Kefalonia's beaches are gorgeous and their cleanliness has been rewarded with blue flags.
Myrtos: Kefalonia is home to Myrtos, one of Greece's most popular beaches. Myrtos is a stunning beach with golden sands and has vertical rock cliffs overlooking it. The waters are a clear blue and look very enticing. Myrtos beach can rightly be labelled as the trademark of Kefalonia. This beach is easily the most beautiful one in the Ionian Island region.
Antisamos: Antisamos, located near the village Sami, just 22 km away from the island's capital is also a very beautiful beach.
Emblisi Beach, Fiskardo: Emblisi is situated close to Fiskardo, a fishing village. This small and pebbly beach is also very popular. It is advisable to carry a mat as sitting on the pebbles can be very uncomfortable indeed!

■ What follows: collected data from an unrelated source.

-- ==== Sys2Proof/Machine/Assembler.lean ====
section
/-! DEFINITION. The assembler syntax and pseudo-operations (30_encoding.md part C). They name packets; no step of the machine uses
them. -/

namespace Sys2Proof.Machine

open Sys2Proof

/-! ### Pseudo-operations (R73) -/

/-- The pseudo-operations (R73). -/
inductive PseudoOp where
  /-- ENC.P.SOCK i, c, [P]. -/
  | encPSock (i c : Byte) (p : List Byte)
  /-- FRM.FEED1 b. -/
  | frmFeed1 (b : Byte)
  /-- CK.SUMALL [B]. -/
  | ckSumAll (b : List Byte)
deriving DecidableEq, Repr

/-- The operations a pseudo-operation stands for (R73). ENC.P.SOCK carries PADDR's result into ENC.P, and ends at the PADDR
when that fails. -/
def PseudoOp.expand : PseudoOp → List Instr
  | .encPSock i c p => if i.toNat ≤ 0x7F then [.pAddr i, .encP (i + 0x80) c p] else [.pAddr i]
  | .frmFeed1 b => [.frmFeed [b]]
  | .ckSumAll b => [.ckSum b 0 (.ofNat 16 b.length)]

/-! ### Assembler (R72) -/

/-- The mnemonic of an opcode (R54). -/
def opcodeMnemonic : Opcode → List Char
  | .ckSum => "CK.SUM".toList
  | .ckSumEnd => "CK.SUMEND".toList
  | .ckSumRng => "CK.SUMRNG".toList
  | .ckVerify => "CK.VERIFY".toList
  | .encI => "ENC.I".toList
  | .decI => "DEC.I".toList
  | .pAddr => "PADDR".toList
  | .encP => "ENC.P".toList
  | .decP => "DEC.P".toList
  | .frmReset => "FRM.RESET".toList
  | .frmCfg => "FRM.CFG".toList
  | .frmFeed => "FRM.FEED".toList

/-- The value of a digit in base 16. -/
def digitValue (ch : Char) : Option Nat :=
  if '0' ≤ ch ∧ ch ≤ '9' then some (ch.toNat - '0'.toNat)
  else if 'A' ≤ ch ∧ ch ≤ 'F' then some (ch.toNat - 'A'.toNat + 10)
  else if 'a' ≤ ch ∧ ch ≤ 'f' then some (ch.toNat - 'a'.toNat + 10)
  else none

/-- The number a non-empty string of digits of `base` writes. -/
def digitsValue (base : Nat) (cs : List Char) : Option Nat :=
  if cs.isEmpty then none
  else cs.foldl (fun acc ch => do
    let n ← acc
    let d ← digitValue ch
    if d < base then some (n * base + d) else none) (some 0)

/-- A number operand: `0xHH` or decimal (R72). -/
def numberOf : List Char → Option Nat
  | '0' :: 'x' :: cs => digitsValue 16 cs
  | cs => digitsValue 10 cs

/-- Cut a text at every character that `p` picks. -/
def cutAt (p : Char → Bool) : List Char → List (List Char)
  | [] => [[]]
  | ch :: cs =>
    match cutAt p cs with
    | [] => [[ch]]
    | w :: ws => if p ch then [] :: w :: ws else (ch :: w) :: ws

/-- A text without its leading and trailing spaces. -/
def trimSpaces (cs : List Char) : List Char :=
  ((cs.dropWhile (· = ' ')).reverse.dropWhile (· = ' ')).reverse

/-- A SEQ operand: a bracketed list of two-digit hex bytes (R72). -/
def seqOf (cs : List Char) : Option (List Byte) :=
  match cs with
  | '[' :: rest =>
    match rest.reverse with
    | ']' :: inner =>
      ((cutAt (· = ' ') inner.reverse).filter (fun w => !w.isEmpty)).mapM fun w => do
        if w.length = 2 then (digitsValue 16 w).map (BitVec.ofNat 8) else none
    | _ => none
  | _ => none

/-- Whether the first `u8` operand of an opcode is a variant, which may be written `I` or `P` (R72). -/
def opcodeTakesVariant : Opcode → Bool
  | .ckVerify => true
  | .frmCfg => true
  | _ => false

/-- The packet bytes of one operand of the given kind. -/
def assembleOperand (variant : Bool) (k : OperandKind) (cs : List Char) : Option (List Byte) :=
  match k with
  | .u8 =>
    if variant ∧ cs = ['I'] then some [0x00]
    else if variant ∧ cs = ['P'] then some [0x01]
    else do
      let n ← numberOf cs
      if n < 256 then some [.ofNat 8 n] else none
  | .u16 => do
    let n ← numberOf cs
    if n < 65536 then some (bytesOfU16 (.ofNat 16 n)) else none
  | .seq => do
    let b ← seqOf cs
    if b.length ≤ 65535 then some (bytesOfSeq b) else none

/-- The packet bytes of the operands, one text for each kind, in order. -/
def assembleOperands (variant : Bool) : List OperandKind → List (List Char) → Option (List Byte)
  | [], [] => some []
  | k :: ks, t :: ts => do
    let b ← assembleOperand variant k (trimSpaces t)
    let rest ← assembleOperands variant ks ts
    some (b ++ rest)
  | _, _ => none

/-- The command packet of one line `MNEMONIC operand, operand, ... ; comment` (R72); none if it is no such line. -/
def assembleLine (line : String) : Option (List Byte) := do
  let text := trimSpaces (line.toList.takeWhile (· ≠ ';'))
  let mnemonic := text.takeWhile (· ≠ ' ')
  let rest := trimSpaces (text.drop mnemonic.length)
  let o ← Opcode.all.find? fun o => decide (opcodeMnemonic o = mnemonic)
  let operands ← assembleOperands (opcodeTakesVariant o) o.operands
    (if rest.isEmpty then [] else cutAt (· = ',') rest)
  some (o.byte :: operands)

end Sys2Proof.Machine
end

The other beaches worth mention are Ai Helis, Foki Beach Fiskardo, Skala Beach, Makris Gialos, Lourdas Beach, Petani Beach, Avithos and Pessada Beach.
An ancient castle 8 km south of Argostoli dates back to 394 AD. At the time Kefalonia was aligned with the Roman Empire and was ruled by Arcadios. The castle takes its name from the church of Saint George that used to be on top of the nearby hill. Pirates ravaged the island and plundered the villages and towns that they came across. Due to vulnerability to attacks a second castle was built, in 1584, in the rocky promontory of Assos. The location of this castle made it virtually impregnable.
There are two large monasteries on the island that are worth visiting. The first, known as Haghia Panagia, is situated in Markopoulo to the south east. The second one lies on the road that connects Argostoli and Michata. It has a very scenic locale on a small plain encircled by majestic mountains.
The second monastery boasts of a majestic tree lined avenue consisting of about 200 trees. The trees are lined from the NW to the SE and have a circle in the middle. This is the monastery of Agios Gerasimos, who was the patron saint of Kefalonia. The monastery contains the holy relics of St. Gerasimos. Prior to 1554, the monastery was dedicated to Theotokos. Later on, after 1560 a monk from Trikala Corinthias, named Gerasimos Notaras, turned the place into an important nunnery.
Fiskardo, also spelt Fiscardo, is a charming fishing village located on the northern coast of Kefalonia. This village is just 50 km from Argostoli, the island's capital. Olive groves, cypress trees and rugged hills make up most of the landscape here. The small harbour is a functional one and there are many cafes, restaurants and bars lining the harbour. Many a happy hour can be spent in these cafes and bars gazing at magnificent views across the water.
The neighbouring islands of Lefkas and Ithaka can be seen from here. Colourful fishing boats belonging to the local folk can be seen lined up along the quayside. During summer visiting yachts take up quite a bit of space in the harbour. Early visitors can buy fresh fish from the local fishermen. During peak season you can see some of the most luxurious yachts lined up here. Fiskardo's tranquility attracts many rich tourists.
Fiscardo, one among 365 villages, has the unique distinction of not having suffered any damage during the massive earthquake of 1953.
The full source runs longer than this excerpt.